Dot Product

[elleocin]

If the vectors a= (2,3,4) and b= (10,y,z) are perpendicular, how must y and z be related?

I came up with the equation 20 + 3y + 4z... problem is I don't know what to do with it.

The answer at the back says y= -4/3z - -20/3. I tried subbing 0 for each variable in the eqn but it didn't come out right

I feel like I'm making this more complicated than it really is. Anyways, help would be appreciated!!

 

[pka]

If the vectors a= (2,3,4) and b= (10,y,z) are perpendicular, how must y and z be related?

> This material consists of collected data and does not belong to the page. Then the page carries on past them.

-- ==== Sys2Proof/Machine/Debug.lean ====
section
/-! DEFINITION. The debug port (R421 to R427). -/

namespace Sys2Proof.Machine

/-! ### Lock state (R422 to R424) -/

/-- The 49 bytes of a challenge: nonce, serial and scope (R422). -/
def Mach.challengeBytes (m : Mach) (nonce : Bytes) (scope : Nat) : Bytes :=
  let serial := (m.blob 0x1018 0 0).take 16
  nonce ++ serial ++ List.replicate (16 - serial.length) 0 ++ [byteOf scope]

/-- A read of DBG_CHALLENGE makes a new nonce; it is refused on a SEALED module, while DEBUG_PERMIT is 0, and while the
port is blocked (R422, R423). -/
def Mach.dbgChallenge (m : Mach) (scope : Nat) : Mach :=
  let m0 := m.onDbg (fun d => { d with ir := 0x10, driven := 0 })
  if m.sys.debugLock != 0 || m.nat 0x9041 0 0 = 0 || m.cpu.dbg.blocked || !(scope = 1 || scope = 2) then
    m0.onDbg (fun d => { d with challenge := [] })
  else
    let nonce := m.randomBytes 32
    let c := m.challengeBytes nonce scope
    Mach.emit ((m0.drawn).onDbg (fun d => { d with nonce := nonce, challenge := c, scope := scope })) (.tap c)

/-- The key-hash slots of a scope (R635). -/
def scopeSlots (scope : Nat) : List Nat := if scope = 1 then [4, 5] else if scope = 2 then [6, 7] else []

/-- The unrevoked slot that a key's hash equals. -/
def Mach.hashSlot (m : Mach) (slots : List Nat) (key : Bytes) : Option Nat :=
  firstWhere (fun i => !bit m.sys.revoked i && nth m.sys.keyHashes i [] = sha256 key) slots

/-- A failed response: the third blocks the port (R423). -/
def Mach.dbgFailed (m : Mach) (scope : Nat) : Mach :=
  let n := m.cpu.dbg.failures + 1
  let m1 := m.onDbg (fun d => { d with failures := n })
  if 3 ≤ n then (m1.onDbg (fun d => { d with blocked := true })).record 0x090A n scope else m1

/-- A write of DBG_RESPONSE (R422, R423). -/
def Mach.dbgResponse (m : Mach) (scope : Nat) (key sig : Bytes) : Mach :=
  let d := m.cpu.dbg
  let m0 := m.onDbg (fun d => { d with ir := 0x11, driven := 0 })
  if d.blocked then m0
  else
    let slot := if d.challenge.isEmpty || m.sys.debugLock != 0 || scope != d.scope then none else m.hashSlot (scopeSlots scope) key
    match slot with
    | some i =>
      if ecdsaOk key (sha256 d.challenge) sig then
        ((m0.onDbg (fun d => { d with unlocked := scope })).record 0x0909 scope i).trailRec 0x0B0A scope i
      else m0.dbgFailed scope
    | none => m0.dbgFailed scope

/-- An engine lies in the scope of the unlock (R424). -/
def Mach.inScopeEngine (m : Mach) (n : Nat) : Bool := (m.cpu.dbg.unlocked != 0 && n = 13) || (m.cpu.dbg.unlocked = 2 && decide (n < 13))

/-- A semaphore lies in the scope of the unlock (R424). -/
def Mach.inScopeSem (m : Mach) (s : Nat) : Bool :=
  decide (s < 64) && ((m.cpu.dbg.unlocked != 0 && decide (56 ≤ s)) || m.cpu.dbg.unlocked = 2)

/-- A command's status, in bits [63:56] of DBG_DATA (R425). -/
def Mach.dbgStatus (m : Mach) (st v : Nat) : Mach := m.onDbg (fun d => { d with data := st * 2 ^ 56 + v % 2 ^ 56 })

/-- A debug command: a locked port shifts it as BYPASS (R421). No land is driven any more. -/
def Mach.dbgCommand (m : Mach) (allowed : Bool) (f : Mach → Mach) : Mach :=
  if m.cpu.dbg.unlocked = 0 then m.onDbg (fun d => { d with ir := 0xFF, driven := 0 })
  else
    let m1 := m.onDbg (fun d => { d with ir := 0x20, driven := 0, access := none })
    if allowed then f m1 else m1.dbgStatus 1 0

/-! ### Boundary scan (R421) -/

/-- EXTEST, CLAMP and HIGHZ drive the lands only when unlocked. -/
def Mach.tapDrive (m : Mach) (code how : Nat) : Mach :=
  m.onDbg (fun d => if d.unlocked = 0 then { d with ir := 0xFF, driven := 0 } else { d with ir := code, driven := how })

/-- The codes of R421 that select another instruction than BYPASS. -/
def tapCodes : List Nat := [0x00, 0x01, 0x02, 0x03, 0x04, 0x10, 0x11, 0x20, 0x21]

/-! ### Halt, step, registers and breakpoints (R425, R427) -/

/-- A halted engine's effect on firing (R427). -/
def Mach.haltPrinting (m : Mach) (n : Nat) : Mach :=
  if decide (n < 13) && m.printing then
    let m1 := m.withStops (fun x => { x with
      cpu := { x.cpu with dbg := { x.cpu.dbg with halt := true } }, sys := { x.sys with faultN := true } })
    (m1.record 0x090B n (m.webLine % 2 ^ 32)).reportStop 5 allPorts
  else m

/-- An engine that executes halts; its leases stand still (R413). -/
def Mach.haltEngine (m : Mach) (n : Nat) : Mach :=
  Mach.haltPrinting ((m.onEngine n (fun e => { e with state := 2 })).freezeLeases n) n

/-- The program of a halted engine runs again, one instruction or on: its registers become what that run leaves. -/
def Mach.engineRan (m : Mach) (n state : Nat) : Mach := (m.drawn).onEngine n (fun e => { e with state := state, regs := [], ran := m.free + 1 })

/-- A register of an engine: FABRIC_STATUS (R403) reads no request pending of a halted engine. -/
def Mach.engineReg (m : Mach) (n reg : Nat) : Nat :=
  if reg = 0x1CC0 then b2n (bit m.mem.quarantine (if n < 8 then 16 else 17)) * 2 ^ 16 + 0xFFFF
  else match ffind (m.engine n).regs reg with
    | some v => v
    | none => if (m.engine n).ran = 0 then 0 else Config.engineStep (m.engine n).ran reg % 2 ^ 32

/-- The registers that READ_REG and WRITE_REG name (R425). -/
def isReg (reg : Nat) : Bool := decide (reg ≤ 32) || (decide (0x1000 ≤ reg) && decide (reg < 0x2000))

/-- A halted engine, or FAULT. -/
def Mach.whenHalted (m : Mach) (n : Nat) (f : Mach → Mach) : Mach := if (m.engine n).state = 2 then f m else m.dbgStatus 3 0

/-- The breakpoint that SET_BP writes (R425). -/
def bpOf (data : Nat) : Breakpoint := { addr := bits data 0 32, mask := bits data 32 24, kind := bits data 56 2 }

/-! ### Memory (R426) -/

/-- A byte of local memory. -/
def Mach.localByte (m : Mach) (n a : Nat) : Byte :=
  match ffind (m.engine n).local_ a with
  | some b => b
  | none => if (m.engine n).ran = 0 then 0 else byteOf (Config.engineStep (m.engine n).ran (0x10000 + a) % 256)

/-- A byte of job memory: of a content where it lies in its buffers, else of the memory. -/
def Mach.jobByte (m : Mach) (mem : List Host.Cell) (a : Nat) : Byte :=
  match m.bufferByte a with
  | some p => nth (m.content p.1 |>.getD {}).stream p.2 0
  | none => (m.staByte a).getD (Memory.read mem a)

/-- Bytes of job memory. -/
def Mach.jobBytes (m : Mach) (mem : List Host.Cell) (a n : Nat) : Bytes := (List.range n).map (fun i => m.jobByte mem (a + i))

/-- A byte written to job memory: into a content where it lies in its buffers. -/
def jobWrite (p : Mach × List Host.Cell) (a : Nat) (b : Byte) : Mach × List Host.Cell :=
  match p.1.bufferByte a with
  | some q => (p.1.onContent q.1 (fun c => { c with stream := setNth c.stream q.2 b }), p.2)
  | none => (p.1, Memory.write p.2 a b)

/-- Bytes written to job memory. -/
def jobWriteAll (p : Mach × List Host.Cell) (a : Nat) : Bytes → Mach × List Host.Cell
  | [] => p
  | b :: bs => jobWriteAll (jobWrite p a b) (a + 1) bs

/-- The job-memory address of an engine's window at an offset (R401): each window lies where the module puts it. -/
def windowAddr (n off : Nat) : Nat := (jobBase (if n = 13 then 0 else n + 1) + off) % 2 ^ 35

/-- A debug access to job memory lies in the unlock's scope: INTEGRATOR reaches the user window only (R424). -/
def Mach.inScopeJob (m : Mach) (n off : Nat) : Bool :=
  m.inScopeEngine n && (m.cpu.dbg.unlocked = 2 || decide (off + 8 ≤ m.windowSize))

/-- Whether the address lies in the regions of R401, for 8 bytes. -/
def okOffset (addr : Nat) : Bool := if bit addr 31 then decide (bits addr 0 31 + 8 ≤ 2 ^ 31) else decide (addr + 8 ≤ 262144)

/-- Whether READ_MEM or WRITE_MEM lies in the scope. -/
def Mach.memAllowed (m : Mach) (n addr : Nat) : Bool :=
  if bit addr 31 then m.inScopeJob n (bits addr 0 31) else m.inScopeEngine n

/-- READ_MEM: 8 bytes; a quarantined Q22 gives no access (R393). -/
def Mach.dbgRead (m : Mach) (mem : List Host.Cell) (n addr : Nat) : Mach :=
  m.dbgCommand (m.memAllowed n addr) (fun m =>
    if !okOffset addr || (bit addr 31 && bit m.mem.quarantine 22) then m.dbgStatus 3 0
    else if bit addr 31 then
      (m.dbgStatus 0 (ofLe (m.jobBytes mem (windowAddr n (bits addr 0 31)) 8))).onDbg (fun d => { d with access := some (m.now, 0, []) })
    else m.dbgStatus 0 (ofLe ((List.range 8).map (fun i => m.localByte n (addr + i)))))

/-- WRITE_MEM to local memory, or refused; a job-memory write is `dbgWriteJob`. -/
def Mach.dbgWriteLocal (m : Mach) (n addr data : Nat) : Mach :=
  m.dbgCommand (m.memAllowed n addr) (fun m =>
    if !okOffset addr || bit addr 31 then m.dbgStatus 3 0
    else
      let bytes := leBytes 8 data
      let m1 := (List.range 8).foldl (fun acc i => Mach.onEngine acc n (fun e => { e with local_ := fset e.local_ (addr + i) (nth bytes i 0) })) m
      m1.dbgStatus 0 0)

/-- Whether WRITE_MEM reaches job memory. -/
def Mach.dbgReachesJob (m : Mach) (n addr : Nat) : Bool :=
  m.cpu.dbg.unlocked != 0 && bit addr 31 && m.memAllowed n addr && okOffset addr && !bit m.mem.quarantine 22

/-- WRITE_MEM to job memory; what it replaced is kept while the access may still time out (R426, log entry 41). -/
def Mach.dbgWriteJob (m : Mach) (mem : List Host.Cell) (n addr data : Nat) : Mach × List Host.Cell :=
  let a := windowAddr n (bits addr 0 31)
  let p := jobWriteAll (m, mem) a (leBytes 8 data)
  ((p.1.onDbg (fun d => { d with ir := 0x20, driven := 0, access := some (m.now, a, m.jobBytes mem a 8) })).dbgStatus 0 0, p.2)

/-- DBG_TIMEOUT (R426): an access that 1 ms has not completed wrote nothing. -/
def dbgTimedOut (m : Mach) (mem : List Host.Cell) : Mach × List Host.Cell :=
  match m.cpu.dbg.access with
  | some (t, a, old) =>
    if t + 1000000 ≤ m.now then
      let p := jobWriteAll (m, mem) a old
      ((p.1.dbgStatus 2 0).onDbg (fun d => { d with access := none }), p.2)
    else (m, mem)
  | none => (m, mem)

/-! ### Commands -/

/-- DBG_CHALLENGE (R422). -/
def execDbgChallenge (dt scope : Nat) (s : State) : Res := s.act dt (fun m => m.dbgChallenge scope)

/-- DBG_RESPONSE (R422). -/
def execDbgResponse (dt scope : Nat) (key sig : Bytes) (s : State) : Res := s.act dt (fun m => m.dbgResponse scope key sig)

/-- TAP_BYPASS (R421): the code of BYPASS, or one that the table does not have. -/
def execTapBypass (dt code : Nat) (s : State) : Res :=
  s.act dt (fun m => if tapCodes.contains code then m else m.onDbg (fun d => { d with ir := 0xFF, driven := 0 }))

/-- TAP_IDCODE (R421). -/
def execTapIdcode (dt : Nat) (s : State) : Res :=
  s.act dt (fun m => Mach.emit (m.onDbg (fun d => { d with ir := 0x01, driven := 0 })) (.tap (leBytes 4 0x1864C0A3)))

/-- TAP_SAMPLE_PRELOAD (R421). -/
def execTapSamplePreload (dt : Nat) (preload lands : Bytes) (s : State) : Res :=
  s.act dt (fun m => Mach.emit (m.onDbg (fun d => { d with ir := 0x02, driven := 0, scan := preload })) (.tap lands))

/-- TAP_EXTEST (R421). -/
def execTapExtest (dt : Nat) (s : State) : Res := s.act dt (fun m => m.tapDrive 0x00 1)

/-- TAP_CLAMP (R421). -/
def execTapClamp (dt : Nat) (s : State) : Res := s.act dt (fun m => m.tapDrive 0x03 2)

/-- TAP_HIGHZ (R421). -/
def execTapHighz (dt : Nat) (s : State) : Res := s.act dt (fun m => m.tapDrive 0x04 3)

/-- TAP_RESET (R414): IDCODE is selected, and the debug port's semaphores are released. -/
def execTapReset (dt : Nat) (s : State) : Res :=
  s.act dt (fun m => (m.semsAbandoned 15).onDbg (fun d => { d with ir := 0x01, driven := 0, semWait := none, access := none }))

/-- DBG_HALT (R425, R427). -/
def execDbgHalt (dt n : Nat) (s : State) : Res :=
  s.act dt (fun m => m.dbgCommand (m.inScopeEngine n) (fun m =>
    if (m.engine n).state = 2 then m.dbgStatus 0 0
    else if [1, 4, 5].contains (m.engine n).state then (m.haltEngine n).dbgStatus 0 0
    else m.dbgStatus 3 0))

/-- DBG_RESUME (R425). -/
def execDbgResume (dt n : Nat) (s : State) : Res :=
  s.act dt (fun m => m.dbgCommand (m.inScopeEngine n) (fun m => m.whenHalted n (fun m =>
    ((m.engineRan n (if (m.engine n).waitSem.isSome then 5 else 1)).thawLeases n).dbgStatus 0 0)))

/-- DBG_STEP (R425): one instruction, then halted again. -/
def execDbgStep (dt n : Nat) (s : State) : Res :=
  s.act dt (fun m => m.dbgCommand (m.inScopeEngine n) (fun m => m.whenHalted n (fun m =>
    (m.engineRan n 2).dbgStatus 0 0)))

/-- DBG_SET_BP (R425): bits [1:0] of the address name the breakpoint. -/
def execDbgSetBp (dt n bp data : Nat) (s : State) : Res :=
  s.act dt (fun m => m.dbgCommand (m.inScopeEngine n) (fun m =>
    (m.onEngine n (fun e => { e with bps := fset e.bps (bp % 4) (bpOf data) })).dbgStatus 0 0))

/-- DBG_CLEAR_BP (R425): bits [1:0] of the address name the breakpoint. -/
def execDbgClearBp (dt n bp : Nat) (s : State) : Res :=
  s.act dt (fun m => m.dbgCommand (m.inScopeEngine n) (fun m =>
    (m.onEngine n (fun e => { e with bps := fdel e.bps (bp % 4) })).dbgStatus 0 0))

/-- DBG_READ_REG (R425). -/
def execDbgReadReg (dt n reg : Nat) (s : State) : Res :=
  s.act dt (fun m => m.dbgCommand (m.inScopeEngine n) (fun m => m.whenHalted n (fun m =>
    if isReg reg then m.dbgStatus 0 (m.engineReg n reg) else m.dbgStatus 3 0)))

/-- DBG_WRITE_REG (R425). -/
def execDbgWriteReg (dt n reg data : Nat) (s : State) : Res :=
  s.act dt (fun m => m.dbgCommand (m.inScopeEngine n) (fun m => m.whenHalted n (fun m =>
    if isReg reg then (m.onEngine n (fun e => { e with regs := fset e.regs reg (data % 2 ^ 32) })).dbgStatus 0 0
    else m.dbgStatus 3 0)))

/-- DBG_READ_MEM (R426). -/
def execDbgReadMem (dt n addr : Nat) (s : State) : Res := s.act dt (fun m => m.dbgRead s.mem n (addr % 2 ^ 32))

/-- DBG_WRITE_MEM (R426). -/
def execDbgWriteMem (dt n addr data : Nat) (s : State) : Res :=
  let m := tick dt s.m
  let a := addr % 2 ^ 32
  if m.dbgReachesJob n a then
    let p := m.dbgWriteJob s.mem n a data
    .next { s with m := p.1, mem := p.2 }
  else s.act dt (fun m => m.dbgWriteLocal n a data)

/-- DBG_SEM_ACQUIRE (R425): as R411 with owner ID 15. -/
def execDbgSemAcquire (dt sm : Nat) (wait : Bool) (s : State) : Res :=
  s.act dt (fun m => m.dbgCommand (m.inScopeSem sm) (fun m => (m.dbgStatus 0 0).semRead sm 15 wait))

/-- DBG_SEM_RELEASE (R425). -/
def execDbgSemRelease (dt sm : Nat) (s : State) : Res :=
  s.act dt (fun m => m.dbgCommand (m.inScopeSem sm) (fun m => (m.semReleased sm 15).dbgStatus 0 0))

/-- DBG_SEM_RECOVERED (R425). -/
def execDbgSemRecovered (dt sm : Nat) (s : State) : Res :=
  s.act dt (fun m => m.dbgCommand (m.inScopeSem sm) (fun m => (m.semRecovered sm 15).dbgStatus 0 0))

/-- BREAKPOINT_HIT (R425, R427). -/
def execBreakpointHit (dt n bp : Nat) (s : State) : Res :=
  s.actUnits dt "engine" n 16 "breakpoint" bp 4 (fun m =>
    if (m.engine n).state = 1 && (ffind (m.engine n).bps bp).isSome then m.haltEngine n else m)

/-- DBG_TIMEOUT (R426). -/
def execDbgTimeout (dt : Nat) (s : State) : Res :=
  let p := dbgTimedOut (tick dt s.m) s.mem
  .next { s with m := p.1, mem := p.2 }

end Sys2Proof.Machine
end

I came up with the equation 20 + 3y + 4z... problem is I don't know what to do with it.

The answer at the back says y= -4/3z and z= -20/3. I tried subbing 0 for each variable in the eqn but it didn't come out right

To be perpendicular the dot product must be zero.

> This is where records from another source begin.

/-- A write of OTP_CONFIG_WRITE (R639). -/
def Mach.writeOtpConfig (m : Mach) (w : Who) (block : Bytes) (good : Bool) : Mach :=
  m.guardedBytes w 0xF003 0 (writeLevels 0xF003 0) block (fun _ m =>
    if !otpValid block then m.reply w 0xF003 0 .outOfRange
    else match firstWhere (fun g => otpEmpty (m.sys.otpGen g)) (List.range 4) with
      | none => m.reply w 0xF003 0 .commitRejected
      | some g =>
        let put := fun b => { m with sys := { m.sys with otpConfig := (List.range 4).map (fun k => if k = g then b else m.sys.otpGen k) } }
        (if good then (put block).record 0x0E0A g 0 else (put (spentBlock block)).record 0x0E0B g 0).accept w 0xF003 0 0 block)

/-- OTP_CONFIG_WRITE. -/
def execOtpConfigWrite (dt sid : Nat) (block : Bytes) (good : Bool) (s : State) : Res :=
  s.act dt (fun m => m.writeOtpConfig (.host sid) block good)

/-- A write of OTP_REVOKE (R639). -/
def Mach.writeOtpRevoke (m : Mach) (w : Who) (slot : Nat) (good : Bool) : Mach :=
  m.guardedNum w 0xF005 0 slot (fun m =>
    let after := setBit m.sys.otpRevoked slot true
    let left := [0, 1, 2, 3].any (fun k => m.sys.hashSet k && !bit after k)
    if m.sys.slotKey m.sys.running = some slot || !left then m.reply w 0xF005 0 .commitRejected
    else if good then ({ m with sys := { m.sys with otpRevoked := after } }).acceptNum w 0xF005 0 0 1 slot
    else (m.record 0x0E0B (0x10 + slot) 0).acceptNum w 0xF005 0 0 1 slot)

/-- OTP_REVOKE. -/
def execOtpRevoke (dt sid slot : Nat) (good : Bool) (s : State) : Res := s.act dt (fun m => m.writeOtpRevoke (.host sid) slot good)

/-! ### Stationary firing (R620, R621) -/

/-- Stationary firing starts with STATIONARY_FIRE as it is. -/
def Mach.startStationary (m : Mach) : Mach :=
  { m with sys := { m.sys with stationary := {
      active := true, ports := m.nat 0x2024 1 0, pattern := m.nat 0x2024 2 0, level := m.nat 0x2024 3 0
      period := m.nat 0x2024 4 0 * 1000, left := if m.nat 0x2024 5 0 = 0 then none else some (m.nat 0x2024 5 0)
      dueAt := m.now, lineNo := 0 } } }

/-- Stationary firing stops. -/
def Mach.stopStationary (m : Mach) : Mach := { m with sys := { m.sys with stationary := { m.sys.stationary with active := false } } }

/-- A write of STATIONARY_START (R621). -/
def Mach.writeStationaryStart (m : Mach) (w : Who) (v : Nat) : Mach :=
  m.guardedNum w 0x2025 0 v (fun m =>
    if v = 0 then m.stopStationary.acceptNum w 0x2025 0 0 1 v
    else if m.sys.mode != .prime && m.sys.mode != .service then m.reply w 0x2025 0 .modeLocked
    else if (setBits (m.nat 0x2024 1 0) 64).any (fun p => decide (m.nat 0x2024 4 0 * 1000 < m.tMin p 0)) then m.reply w 0x2025 0 .outOfRange
    else m.startStationary.acceptNum w 0x2025 0 0 1 v)

/-- STATIONARY_START. -/
def execStationaryStart (dt sid v : Nat) (s : State) : Res := s.act dt (fun m => m.writeStationaryStart (.host sid) v)

/-- The level of each entry of a port's payload on a stationary line: every nozzle covered and not MASKED, or those of the
line's phase; under the level cap 3 is sent as 2. -/
def Mach.stationaryLevels (m : Mach) (p line : Nat) : List Nat :=
  let st := m.sys.stationary
  let map := m.rsBlob 0x7101 0 (barOf p) noLine
  (m.slotsOn p).flatMap (fun v => (List.range (slotNozzles v)).map (fun h =>
    let n := 12288 * (p % 8) + slotPos v h
    let on := stateOf map n != 3 && (st.pattern = 0 || n % 16 = line % 16)
    if on then (if (m.port p).fire.tempCap && st.level = 3 then 2 else st.level) else 0))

So \(\displaystyle 20+3y+4z=0\).

 

[elleocin]

**EDIT: the answer is y= -4/3z - -20/3. Sorry for the confusion!

I know that the equation equals zero, but how do you get the values for y?

 

[pka]

**EDIT: the answer is y= -4/3z - -20/3. Sorry for the confusion!

I know that the equation equals zero, but how do you get the values for y?

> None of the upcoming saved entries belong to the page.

-- ==== Sys2Proof/Machine/Dispatch.lean ====
section
/-! DEFINITION. One arm for each command: its meaning, everything but the queue. -/

namespace Sys2Proof.Machine
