-- ==== Sys2Proof/Certificates/Slice0/Obligations.lean ====
section
/-! DEFINITION. The statements for the provers: the step, the invariant, frames, and for every family of commands where
each command completes and what it leaves. `s.found dt` is the module as a command finds it, and `s.becomes m` a next state
in which the module is m while the queue and job memory are as before. -/

open Sys2Proof Sys2Proof.Machine


/-! ### The step and the whole machine -/

/-- A step runs the command at the front of the queue on the state with the queue's rest; on an empty queue the block idles
(log entry 1: the queue, and idling on an empty one, are the model's). -/
def Obligations.StepRunsTheFront : Prop :=
  (∀ (c : Instr) (rest : List Instr) (s : State), step { s with pending := c :: rest } = exec c { s with pending := rest })
  ∧ (∀ s : State, s.pending = [] → step s = .next s)

/-- What reset leaves: no command waits, no byte of job memory is listed, the mode is RESET, the local counter and the raw
position are 0, no origin exists, the recorder is empty, every port is down, and no session exists. Where the spec gives no
value, the value is the model's (log entries 3 and 6). -/
def Obligations.ResetLeaves : Prop :=
  State.reset.pending = [] ∧ State.reset.mem = [] ∧ State.reset.m.sys.mode = .reset ∧ State.reset.m.now = 0
    ∧ State.reset.m.enc.raw = 0 ∧ State.reset.m.enc.origin = none ∧ State.reset.m.recorder.made = 0
    ∧ State.reset.m.hy.sessions = [] ∧ ∀ p, (State.reset.m.port p).link.phase = .down

/-- Job memory is in its canonical form at reset. (log entry 6: the form is the model's) -/
def Obligations.ResetKeepsTheInvariant : Prop :=
  State.reset.Inv

/-- Every step of the machine keeps job memory in its canonical form. It holds of every state that meets it, not only of a run
from reset (log entry 6: the form is the model's). -/
def Obligations.EveryStepKeepsTheInvariant : Prop :=
  ∀ s t : State, s.Inv → step s = .next t → t.Inv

Well I do not agree with that answer. There infinitely many valid answers.

\(\displaystyle y=\dfrac{-20-4z}{3}\) works for any \(\displaystyle z\).

 

[Bob Brown MSEE]

In the original wording of the question, "how must y and z be related?", does not require a value for each.
It only requires an equation relating y and z (as pka has provided).

Yea, its done!